On January 2, 2020, a Kenyan court handed down a 10-year prison sentence to a Nigerian national, Samuel Uche, and a Kenyan, Geoffrey Onchangu Ondieki, for their roles in a heroin trafficking ring.
According to court documents, Uche was found with 484.315 grams of heroin, valued at Sh1,452,945, at the Jomo Kenyatta International Airport (JKIA) in Nairobi on March 3, 2017.
Uche had disguised the heroin as a birthday present inside a tortoise-shaped wood carving.
Onchangu Ondieki, on the other hand, was accused of trafficking 1,000.16 grams of heroin, valued at Sh3,000,480, to Nigeria.
The total value of the drugs is Sh4,453,425.
During sentencing, Chief Magistrate Lucas Onyina noted that evidence showed Uche had purchased wooden items, which he sent to one Ruth Brown of The Netherlands on March 1, 2017.
Onyina also said documents indicated that Uche's items were found at the JKIA, ready for export to The Netherlands on March 17, 2017.

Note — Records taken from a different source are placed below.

-- ==== Sys2Proof/Machine/Dispatch.lean ====
section
/-! DEFINITION. One arm for each command (spec/30_encoding.md rule R73). -/

namespace Sys2Proof.Machine

/-- What a decoded command does to the state: the error-state filter, the command's checks in the order of
spec/60_exceptions.md rule R165, then its effect. -/
def exec (i : Instr) (s : State) : Host.Outcome State Fault Refusal :=
  match i with
  | .nop => Sys2Proof.Machine.execNop s
  | .encBegin m => Sys2Proof.Machine.execEncBegin m s
  | .encPixel v => Sys2Proof.Machine.execEncPixel v s
  | .encEnd => Sys2Proof.Machine.execEncEnd s
  | .decBegin => Sys2Proof.Machine.execDecBegin s
  | .decPixel => Sys2Proof.Machine.execDecPixel s
  | .chunkLoad v n => Sys2Proof.Machine.execChunkLoad v n s
  | .chunkRead j => Sys2Proof.Machine.execChunkRead j s
  | .chunkClear => Sys2Proof.Machine.execChunkClear s
  | .regRead r => Sys2Proof.Machine.execRegRead r s
  | .softReset => Sys2Proof.Machine.execSoftReset s

end Sys2Proof.Machine
end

Onchangu Ondieki's drugs were found when customs and anti-narcotics officers dismantled the motorcycle spare parts he was transporting.
Although Onchangu Ondieki denied being the exporter of the heroin to Uche's brother in Nigeria, his national identity card number corresponded with that found in export documents.
Onyina said the substance found in the spare parts and the wood carvings was heroin.
“The creamish, powdery substance in the ply bags sent to the government analyst was found to contain diacetylmorphine (heroin), a narcotic drug listed in the first schedule of the Narcotic Drugs and Psychotropic Substances (Control) Act, 1994,” he said.
Onyina further noted that the office of the director of public prosecution proved beyond reasonable doubt that the two trafficked the drugs.
"Drug trafficking is a vice that should be fought by all given the negative effects to society locally and internationally," Onyina noted.